# Mysql: Access denied for user



## colorado97

I'm trying to set up a script but any user with a password that I've set up in MySQL (except for root user) is not able to access the databases. If the user does not have a password, it works. Any suggestions about why I'm getting errors such as the following would be welcome:

Warning: Access denied for user: '[email protected]' (Using password: YES) in sys:/apache/html/poll/db/include/class_mysql.php on line 32

Warning: MySQL Connection Failed: Access denied for user: '[email protected]' (Using password: YES) in sys:/apache/html/poll/db/include/class_mysql.php on line 32
Connection Error

MySQL Error : Connection Error
Error Number: 1045 Access denied for user: '[email protected]' (Using password: YES)
Browser : Mozilla/4.0 (compatible; MSIE 6.0; Windows NT 5.0; .NET CLR 1.0.3705)
Referer : http://www.mysite.net/poll/
PHP Version : 4.2.4-dev
Server : Apache/1.3.27 (NETWARE) PHP/4.2.4-dev mod_jk/1.2.2-dev
Script Name : /poll/db/index.php


----------



## Rockn

The code referencing line 32 of the page it is failing on would be helpful.


----------



## colorado97

31 function connect() {
32 $this->conn_id = mysql_connect($this->db['host'].":".$this->port,$this->db['user'],$this->db['pass']);
if ($this->conn_id == 0) { 
$this->sql_error("Connection Error");
}
if (!mysql_select_db($this->db['dbName'], $this->conn_id)) {
$this->sql_error("Database Error");
}
return $this->conn_id;
}

Line 32 is shown above. It just connects with the database using the password and username defined in another included file. Whether it's this program or whether I try to log into MySQLadmin directly, it doesn't work. Only the mysql root user is able to log in.


----------



## CharlieMouse

did you grant access to that user. read this and make sure that user has perrmission

mysql> GRANT ALL ON databaseName.* TO 'your_mysql_name'@'your_client_host';

where your_mysql_name is the MySQL username assigned to you and your_client_host is the host from which you connect to the server

here you go. Just in case 

ftp://mirror.mcs.anl.gov/pub/mysql/Downloads/Manual/manual.pdf


----------



## colorado97

Thanks for the reply. The user did have privileges assigned to the needed database. The problem apparently was that I needed to flush privileges and had to specify the host as localhost rather than using %. 

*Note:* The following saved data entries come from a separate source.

/-! ### regRead -/

@[simp] theorem regRead_cfg (id : Nat) : (regRead id s).cfg = s.cfg := by
  unfold regRead
  split <;> rfl
@[simp] theorem regRead_flt (id : Nat) : (regRead id s).flt = s.flt := by
  unfold regRead
  split <;> rfl
@[simp] theorem regRead_ch (id : Nat) : (regRead id s).ch = s.ch := by
  unfold regRead
  split <;> rfl
@[simp] theorem regRead_pid (id : Nat) : (regRead id s).pid = s.pid := by
  unfold regRead
  split <;> rfl
@[simp] theorem regRead_pos (id : Nat) : (regRead id s).pos = s.pos := by
  unfold regRead
  split <;> rfl
@[simp] theorem regRead_enc (id : Nat) : (regRead id s).enc = s.enc := by
  unfold regRead
  split <;> rfl
@[simp] theorem regRead_adc (id : Nat) : (regRead id s).adc = s.adc := by
  unfold regRead
  split <;> rfl
@[simp] theorem regRead_plain (id : Nat) : (regRead id s).plain = s.plain := by
  unfold regRead
  split <;> rfl
@[simp] theorem regRead_refused (id : Nat) : (regRead id s).refused = s.refused := by
  unfold regRead
  split <;> rfl
@[simp] theorem regRead_pending (id : Nat) : (regRead id s).pending = s.pending := by
  unfold regRead
  split <;> rfl
@[simp] theorem regRead_events (id : Nat) : (regRead id s).events = s.events := by
  unfold regRead
  split <;> rfl
@[simp] theorem regRead_refusals (id : Nat) : (regRead id s).refusals = s.refusals := by
  unfold regRead
  split <;> rfl
@[simp] theorem regRead_freeDraws (id : Nat) : (regRead id s).freeDraws = s.freeDraws := by
  unfold regRead
  split <;> rfl

/-! ### regWrite -/

@[simp] theorem regWrite_cfg (id : Nat) (raw : Word16) : (regWrite id raw s).cfg = s.cfg := by
  unfold regWrite
  split <;> simp
@[simp] theorem regWrite_pos (id : Nat) (raw : Word16) : (regWrite id raw s).pos = s.pos := by
  unfold regWrite
  split <;> simp
@[simp] theorem regWrite_adc (id : Nat) (raw : Word16) : (regWrite id raw s).adc = s.adc := by
  unfold regWrite
  split <;> simp
@[simp] theorem regWrite_refused (id : Nat) (raw : Word16) : (regWrite id raw s).refused = s.refused := by
  unfold regWrite
  split <;> simp
@[simp] theorem regWrite_pending (id : Nat) (raw : Word16) : (regWrite id raw s).pending = s.pending := by
  unfold regWrite
  split <;> simp
@[simp] theorem regWrite_events (id : Nat) (raw : Word16) : (regWrite id raw s).events = s.events := by
  unfold regWrite
  split <;> simp
@[simp] theorem regWrite_refusals (id : Nat) (raw : Word16) : (regWrite id raw s).refusals = s.refusals := by
  unfold regWrite
  split <;> simp

end Sys2Proof.Machine
end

Without the localhost account, the anonymous-user account for localhost that is created by mysql_install_db took precedence when my user connected from the local host. As a result, the user was treated as an anonymous user. The reason for this was that the anonymous-user account has a more specific Host column value than the 'user'@'%' account and thus came earlier in the user table sort order. (In the manual you link to the user table sorting is discussed in section 5.4.5 Access Control, Stage 1: Connection Verification starting on page 324 (291) of the PDF file.)


----------



## satondnet

We got this error on our computer - 

Warning: mysql_pconnect(): Access denied for user 'root'@'localhost' (using password: YES) in G:\PHP\php2.php on line 4

PHP version - 4.2
MySQL - 5.0.2

The solution to the above problem is as follows - 

1) Check your hostname, username and password from the MySQL monitor, by using the following query - select host,user, password from user;
User is a table in the MySQL database (in case u did'nt know  )

2) Now use the above values while using the mysql_pconnect() function.

3) If the error persists then - go to the MySQL monitor and change the password using the following command - 

mysql> SET PASSWORD FOR
-> [email protected]
-> =OLD_PASSWORD('');
Query OK, 0 rows affected (0.06 sec)

Where root and localhost are the values obtained using the select query as mentioned in point no. 1)

4) Now, use the blank password set above in your mysql_pconnect function, along with the same username and password.:up: 

This worked in our case...but we're still not sure why...
So in case this code is being used at a nuclear power station or something...ALL THE BEST!!


----------